/-- A page that is due goes out in three posted writes, seq odd, the body, seq even again, where the access check of each passes (R94). -/
theorem execTimePageWrite_permitted (fn : Nat) (utc : Option (Nat × Bool × Bool)) (s a : State) (p : TimePage) (d e : Nat × State)
    (n : Nat) (body : List Byte) (b c f : State) (hp : Tab.look s.pages fn = some p) (hd : d = (s.after p.nextAt).draw 64)
    (he : e = d.2.draw 64) (hn : n = (p.seq + 2) % 2 ^ 32) (hbody : body = e.2.pageBytes fn n d.1 e.1 utc)
    (ha : a = { e.2 with pages := Tab.put e.2.pages fn ⟨n, body, p.nextAt + usT⟩ }) (hissue : a.issueHeld fn none = false)
    (hb : a.pageWrite fn 0 (leBytes 4 (p.seq + 1)) = (b, true)) (hc : b.pageWrite fn 4 (body.drop 4) = (c, true))
    (hf : c.pageWrite fn 0 (leBytes 4 n) = (f, true)) : execTimePageWrite fn utc s = .next f := by
  unfold execTimePageWrite
  simp only [hp, ← hd, ← he, ← hn, ← hbody, ← ha, hissue, hb, hc, hf, Bool.not_true, Bool.false_eq_true, if_false, if_true]

/-- Settles O28: each command's clause is its lemma above; REPLICA_REALIGNED, TIME_SNAPSHOT_PUBLISH and TIME_PAGE_DISABLE have one
outcome only, their meaning itself. -/
theorem completeIslandEvents : Obligations.CompleteIslandEvents := by
  unfold Obligations.CompleteIslandEvents
  refine ⟨?edge, ?window, ?qualified, ?disqualified, ?mismatch, ?beat, ?uRef, ?replica, ?realigned, ?publish, ?output, ?dialogue, ?stale,
    ?pageEnable, ?pageDisable, ?pageWrite⟩
  case edge =>
    intro t highNs s d i stamp hqualified hlate hearly hlong j
    exact execPpsInEdge_expected t highNs stamp s d rfl rfl hqualified hlate hearly hlong
  case window =>
    intro s hqualified a i
    have hmissed : exec .ppsWindowMissed s = .next _ := execPpsWindowMissed_qualified s a hqualified rfl
    exact ⟨fun hfirst => hmissed.trans (congrArg _ (if_neg (Nat.not_le.2 hfirst))),
      fun hagain => hmissed.trans (congrArg _ (if_pos hagain))⟩
  case qualified =>
    exact execReferenceQualified_met
  case disqualified =>
    intro s a
    exact execReferenceDisqualified_ppsIn s a rfl
  case mismatch =>
    intro b s a hdiffers c
    exact execCounterMismatch_differs b s a rfl hdiffers
  case beat =>
    exact fun s => ⟨execServoBeatTimeout_locked s, execServoBeatTimeout_acquiring s⟩
  case uRef =>
    intro temp s a k hexc hstate
    exact execURefEvaluation_notHoldover temp s a k rfl rfl hexc hstate
  case replica =>
    intro r diff s a
    have hcheck : exec (.replicaCheck r diff) s = .next _ := execReplicaCheck_eq r diff s a rfl
    exact ⟨fun hnear => hcheck.trans (congrArg _ (if_neg (Nat.not_lt.2 hnear))), fun hfar => hcheck.trans (congrArg _ (if_pos hfar))⟩
  case realigned =>
    exact fun _ _ => rfl
  case publish =>
    exact fun _ => rfl
  case output =>
    intro o s a comp sec b width henable hwidth hforce c
    exact execPpsOutputEdge_forced o s a b c rfl rfl henable hwidth hforce rfl
  case dialogue =>
    intro link master s henabled p d
    exact execPtmDialogue_rootBound link master s _ p rfl rfl henabled
  case stale =>
    exact execPtmStale_valid
  case pageEnable =>
    intro fn s x hfn hmult hnew hroom hmaster hptm a
    exact execTimePageEnable_registers fn s a x hfn hmult hnew hroom hmaster hptm rfl
  case pageDisable =>
    exact fun _ _ => rfl
  case pageWrite =>
    intro fn utc s p hp d e n body a hissue b c f hb hc hf
    exact execTimePageWrite_permitted fn utc s a p d e n body b.1 c.1 f.1 hp rfl rfl rfl rfl rfl hissue (Prod.ext rfl hb) (Prod.ext rfl hc)
      (Prod.ext rfl hf)

end Sys2Proof.Machine
end

section
/-! SUPPORT. Concrete states that meet the conditions of the statements on the time island, at the bounds where clauses meet. -/

namespace Sys2Proof.Machine

/-! ### Writes of firmware -/

/-- In service in a time state, with rate changes of up to 100 in LOCKED and slews at 50 ppm. -/
def islandState (st : Nat) : State :=
  ((servingState.setF TSV_STATE.state st).setF TSV_HOLD_MODEL.max_rate_step 100).setF TSV_HOLD_MODEL.slew_ppm 50

/-- Firmware reaches each register of the island. -/
theorem islandState_blockAccess :
    ∀ st ∈ [tsFreerun, tsLocked], ∀ off ∈ [0x0008, 0x000C, 0x0028, 0x0038], ((islandState st).blockAccess 4 .write 0 off).2 = true := by
  decide

/-- In LOCKED at rate 0 a change by max_rate_step itself is taken, one beyond it is not; neither is clamped. -/
theorem islandState_tsvRateWrite :
    let b := ((islandState tsLocked).blockAccess 4 .write 0 0x0008).1.crossTclk
    b.tstate = tsLocked ∧ b.getF TSV_RATE.rate = 0 ∧ b.getF TSV_HOLD_MODEL.max_rate_step = 100 ∧
      clampRate (signedOf 32 (100 : BitVec 32).toNat) = 100 ∧ clampRate (signedOf 32 (-101 : BitVec 32).toNat) = -101 := by
  decide

/-- An offset as large as u_servo is plausible, a larger one is not. -/
theorem islandState_tsvServoWrite :
    let b := ((islandState tsLocked).blockAccess 4 .write 0 0x0038).1.crossTclk
    let c := { b with island := { b.island with beatAt := b.tnow } }
    let w (v : Word) := (c.writeFields (fun _ => true) true false 0 v Reg.TSV_SERVO.fields (c.reg .TSV_SERVO)).1
    (signedOf 24 ((w 0x0000000700000007).bits 55 32)).natAbs = (w 0x0000000700000007).bits 31 0 ∧
      (w 0x0000000700000006).bits 31 0 < (signedOf 24 ((w 0x0000000700000006).bits 55 32)).natAbs := by
  decide

/-- Out of LOCKED every TSV_ADJ command lands; the amounts of a SET are 0 and the last below one second. -/
theorem islandState_adjLand :
    let b (op : Nat) (m : BitVec 48) := ((islandState tsFreerun).blockAccess 4 .write 0 0x0028).1.adjLand op (some m)
    (∀ op : Fin 4, (b op 0).tstate ≠ tsLocked) ∧ (b 0 1).getF TSV_HOLD_MODEL.slew_ppm ≠ 0 ∧ (b 1 0).adjAmount = 0 ∧
      (b 1 (-1)).adjAmount = -1 ∧ (b 2 0).adjAmount = 0 ∧ (b 2 0x3B9AC9FFFFFF).adjAmount = 10 ^ 9 * 2 ^ 16 - 1 := by
  decide

/-- Firmware reads the snapshot of its own view, and the upper half of the shared one (R95, R522). -/
theorem servingState_snapshotLatch :
    placeReg 0 (.window 0x510010) = (some (4, 0x10010), some (.TSV_SNAP_SEC, 0, 0, false)) ∧
      (servingState.blockAccess 4 .read 0 0x10010).2 = true ∧
      placeReg 0 (.window 0x500014) = (some (4, 0x14), some (.TSV_SNAP_SEC, 41, 0, true)) ∧
      (servingState.blockAccess 4 .read 0 0x14).2 = true := by
  decide

/-! ### References and checks -/

/-- PPS_IN is qualified, its window centred 1 s after the start. -/
def ppsState (missed : Nat) : State :=
  { (islandState tsLocked).setF TSV_STATE.pps_in_qualified 1 with
    island := { servingState.island with ppsCentre := secT, ppsMissed := missed } }

/-- The first and the last instant of the window. -/
theorem ppsState_window :
    let d (t : Nat) := ((ppsState 0).after t).syncIsland.draw 16
    ∀ t ∈ [secT - usT, secT + usT], (d t).2.flag TSV_STATE.pps_in_qualified = true ∧ (d t).2.now ≤ (d t).2.island.ppsCentre + usT ∧
      (d t).2.island.ppsCentre ≤ (d t).2.now + usT := by
  decide

/-- The first window missed, and the second in a row. -/
theorem ppsState_missed :
    let a (missed : Nat) := (ppsState missed).after ((ppsState missed).island.ppsCentre + usT)
    (ppsState 0).flag TSV_STATE.pps_in_qualified = true ∧ (a 0).island.ppsMissed + 1 < 2 ∧
      (ppsState 1).flag TSV_STATE.pps_in_qualified = true ∧ 2 ≤ (a 1).island.ppsMissed + 1 := by
  decide

/-- Counter A stands at 0, counter B at 1; and the states of a heartbeat overdue and of an evaluation outside HOLDOVER. -/
theorem islandState_checks :
    1 % 2 ^ 104 ≠ (islandState tsFreerun).syncIsland.island.ctrA ∧ (islandState tsLocked).tstate = tsLocked ∧
      (islandState tsAcquiring).tstate = tsAcquiring ∧
      let a := (islandState tsFreerun).after (((islandState tsFreerun).island.uAt / 1000 + 1) * 1000 * tclk)
      a.island.holdExc = none ∧ a.tstate ≠ tsHoldover := by
  decide

/-! ### Pulses and pages -/

/-- PPS_HOST enabled and forced, with a width of 1 µs. -/
def pulseState : State :=
  ((servingState.setF TSV_PPS_CFG.enable 1 1).setF TSV_PPS_CFG.force 1 1).setF TSV_PPS_CFG.width 1 1

theorem pulseState_ppsOutputEdge :
    let a := pulseState.syncIsland
    let b := a.after (a.whenReached (a.nextPulse 1) * tclk)
    b.flag TSV_PPS_CFG.enable 1 = true ∧ 0 < b.getF TSV_PPS_CFG.width 1 ∧ b.flag TSV_PPS_CFG.force 1 = true := by
  decide

/-- A function that masters the bus, its first page open to its writes, on a link whose PTM runs with a valid fit. -/
def pageState : State :=
  { (servingState.setFn 0x800 { windowFn with busMaster := true, windows := [(0, true, true, 0, 0)] }).setF TSV_TPG_MULT.mult 1 0x800 with
    ptm := [(fnLink 0x800, ⟨true, [], 0, 0, true⟩)] }

theorem pageState_ptm : (pageState.ptmOf (fnLink 0x800)).enabled = true ∧ (pageState.ptmOf (fnLink 0x800)).valid = true := ⟨rfl, rfl⟩

theorem pageState_timePageEnable :
    ((pageState.fn? 0x800).any fun x => x.busMaster) = true ∧ pageState.getF TSV_TPG_MULT.mult 0x800 ≠ 0 ∧
      Tab.has pageState.pages 0x800 = false ∧ pageState.pagesOnLink (fnLink 0x800) < 16 := by
  decide

/-- That page registered, its first write due. -/
def duePageState : State := { pageState with pages := [(0x800, ⟨0, zeroBytes 64, usT⟩)] }

/-- The three writes of the page pass their checks. -/
theorem duePageState_timePageWrite :
    let d := (duePageState.after usT).draw 64
    let e := d.2.draw 64
    let body := e.2.pageBytes 0x800 2 d.1 e.1 none
    let a := { e.2 with pages := Tab.put e.2.pages 0x800 ⟨2, body, usT + usT⟩ }
    let b := a.pageWrite 0x800 0 (leBytes 4 1)
    let c := b.1.pageWrite 0x800 4 (body.drop 4)
    Tab.look duePageState.pages 0x800 = some ⟨0, zeroBytes 64, usT⟩ ∧ a.issueHeld 0x800 none = false ∧ b.2 = true ∧ c.2 = true ∧
      (c.1.pageWrite 0x800 0 (leBytes 4 2)).2 = true := by
  decide

end Sys2Proof.Machine
end

section
/-! SUPPORT. What the forme commands answer on the path that nothing stops (R102, R106, R110, R111, R124). For a command through
FRM_CMD or a ring, `b` is the state that taking it leaves, and the configuration owner gives it. -/

namespace Sys2Proof.Machine

/-! ### Commands of the configuration owner -/

/-- OPEN without a chase opens the lowest FREE number (R110). -/
theorem execFormeOpen_taken (o : Origin) (s b : State) (n : Nat) (htake : s.formeTake o 1 (s.getF FRM_CMD.addr * 64) = (b, true))
    (howner : b.formeOwner o = true) (hchase : b.chase? = none) (hfree : ((List.range 8).find? fun n => b.formeState n == 0) = some n) :
    execFormeOpen o s = .next ((b.setFormeState n 1).formeEnd o stOk n) := by
  unfold execFormeOpen
  simp only [htake, howner, hchase, hfree, Bool.not_true, Bool.false_eq_true, if_false, Option.isSome_none]

/-- LOAD from module memory reads the image at the 64-byte line of the address and loads it into the chase (R124). -/
theorem execFormeLoad_reg_taken (init addr : Nat) (img : List Byte) (s b : State) (n a : Nat) (r : State × Nat)
    (htake : s.formeTake (.reg init) 2 addr = (b, true)) (howner : b.formeOwner (.reg init) = true) (hchase : b.chase? = some n)
    (ha : a = addr % 2 ^ 48 / 64 * 64) (hr : r = b.loadForme n (b.bytes a (imgLe (b.bytes a 64) 8 4))) :
    execFormeLoad (.reg init) addr img s = .next (r.1.formeEnd (.reg init) r.2 n) := by
  unfold execFormeLoad
  simp only [htake, howner, hchase, ← ha, ← hr, Bool.not_true, Bool.false_eq_true, if_false]

/-- LOCK-UP with a READY number begins its check step (R111). -/
theorem execFormeLockUp_taken (o : Origin) (s a b : State) (n : Nat) (htake : s.formeTake o 3 (s.getF FRM_CMD.addr * 64) = (b, true))
    (howner : b.formeOwner o = true) (hchase : b.chase? = some n) (hready : b.formeState n = 2)
    (ha : a = (b.setF FRM_CMD.busy 1).setF FRM_CMD.number n) :
    execFormeLockUp o s = .next { a with frm := { a.frm with lockup := some (o, a.now) } } := by
  unfold execFormeLockUp
  simp only [htake, howner, hchase, hready, ← ha, Bool.not_true, Bool.false_eq_true, if_false, if_true]

/-- DISCARD discards the chase (R110, Table 4-4). -/
theorem execFormeDiscard_taken (o : Origin) (s b : State) (n : Nat) (htake : s.formeTake o 4 (s.getF FRM_CMD.addr * 64) = (b, true))
    (howner : b.formeOwner o = true) (hchase : b.chase? = some n) :
    execFormeDiscard o s = .next ((b.discardForme n).formeEnd o stOk n) := by
  unfold execFormeDiscard
  simp only [htake, howner, hchase, Bool.not_true, Bool.false_eq_true, if_false]

/-! ### The commit of a lock-up -/

/-- Outside a cascade the READY number becomes CURRENT two FCLK after LOCK-UP was taken (R111). -/
theorem execLockUpCommit_ready (s : State) (o : Origin) (t n : Nat) (hlockup : s.frm.lockup = some (o, t)) (hchase : s.chase? = some n)
    (hready : s.formeState n = 2) (halone : s.odf.lockAt = none) :
    execLockUpCommit s =
      let a := ({ s with frm := { s.frm with lockup := none } }.after (t + 2 * fclk)).lockUpNumber n
      .next (a.lockUpEnd o stOk n (a.getF FRM_STATE.lockup_seq)) := by
  unfold execLockUpCommit
  simp only [hlockup, hchase, hready, halone, if_true]

/-! ### Retirement and sweeps -/

/-- The oldest live number, no longer counted as live, retires: to SETTLING while its settle sweep is open, to FREE otherwise (R102). -/
def State.retireForme (s : State) (n : Nat) (sweepOpen : Bool) : State :=
  if sweepOpen then (s.setFormeState n 5).formeEvent 0x05 n else ((s.freeForme n).formeEvent 0x05 n).formeEvent 0x06 n

@[simp] theorem State.retireForme_true (s : State) (n : Nat) :
    s.retireForme n true = (s.setFormeState n 5).formeEvent 0x05 n := rfl

@[simp] theorem State.retireForme_false (s : State) (n : Nat) :
    s.retireForme n false = ((s.freeForme n).formeEvent 0x05 n).formeEvent 0x06 n := rfl

/-- A RETIRING number without packets retires, and the settle sweep of the next oldest is due (R102, R106). -/
theorem execFormeRetired_drained (s : State) (n m : Nat) (rest : List Nat) (horder : s.frm.order = n :: m :: rest)
    (hretiring : s.formeState n = 4) (hdrained : s.getF FRM_REF.packets n = 0) :
    execFormeRetired s =
      let a := { s with frm := { s.frm with order := m :: rest } }
      .next ((a.retireForme n (s.sweepOpen n)).queueSweep m false).resumeInstall := by
  have hgo : ¬ (s.formeState n ≠ 4 ∨ s.getF FRM_REF.packets n ≠ 0) := by simp [hretiring, hdrained]
  unfold execFormeRetired State.retireForme
  simp only [horder, if_neg hgo]

/-- The end of a settle sweep frees its number if that has retired meanwhile, and starts the next sweep (R102, R106). -/
theorem execSettleSweepDone_settling (s a : State) (w : Sweep) (hsweep : s.frm.sweep = some w) (hkind : w.discard = false)
    (ha : a = s.finishSweep w) :
    execSettleSweepDone s =
      .next (if a.formeState w.num = 5 then (a.freeForme w.num).formeEvent 0x06 w.num else a).startSweep.resumeInstall := by
  unfold execSettleSweepDone
  simp only [hsweep, hkind, ← ha, Bool.false_eq_true, if_false]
= = = =
§ **What is being asked**
From the line containing "if sweepOpen then" down to the line containing "(hretiring : s.formeState" in the material above, reproduce every line exactly, including the two end lines.

§ **The answer**
  if sweepOpen then (s.setFormeState n 5).formeEvent 0x05 n else ((s.freeForme n).formeEvent 0x05 n).formeEvent 0x06 n

@[simp] theorem State.retireForme_true (s : State) (n : Nat) :
    s.retireForme n true = (s.setFormeState n 5).formeEvent 0x05 n := rfl

@[simp] theorem State.retireForme_false (s : State) (n : Nat) :
    s.retireForme n false = ((s.freeForme n).formeEvent 0x05 n).formeEvent 0x06 n := rfl

/-- A RETIRING number without packets retires, and the settle sweep of the next oldest is due (R102, R106). -/
theorem execFormeRetired_drained (s : State) (n m : Nat) (rest : List Nat) (horder : s.frm.order = n :: m :: rest)
    (hretiring : s.formeState n = 4) (hdrained : s.getF FRM_REF.packets n = 0) :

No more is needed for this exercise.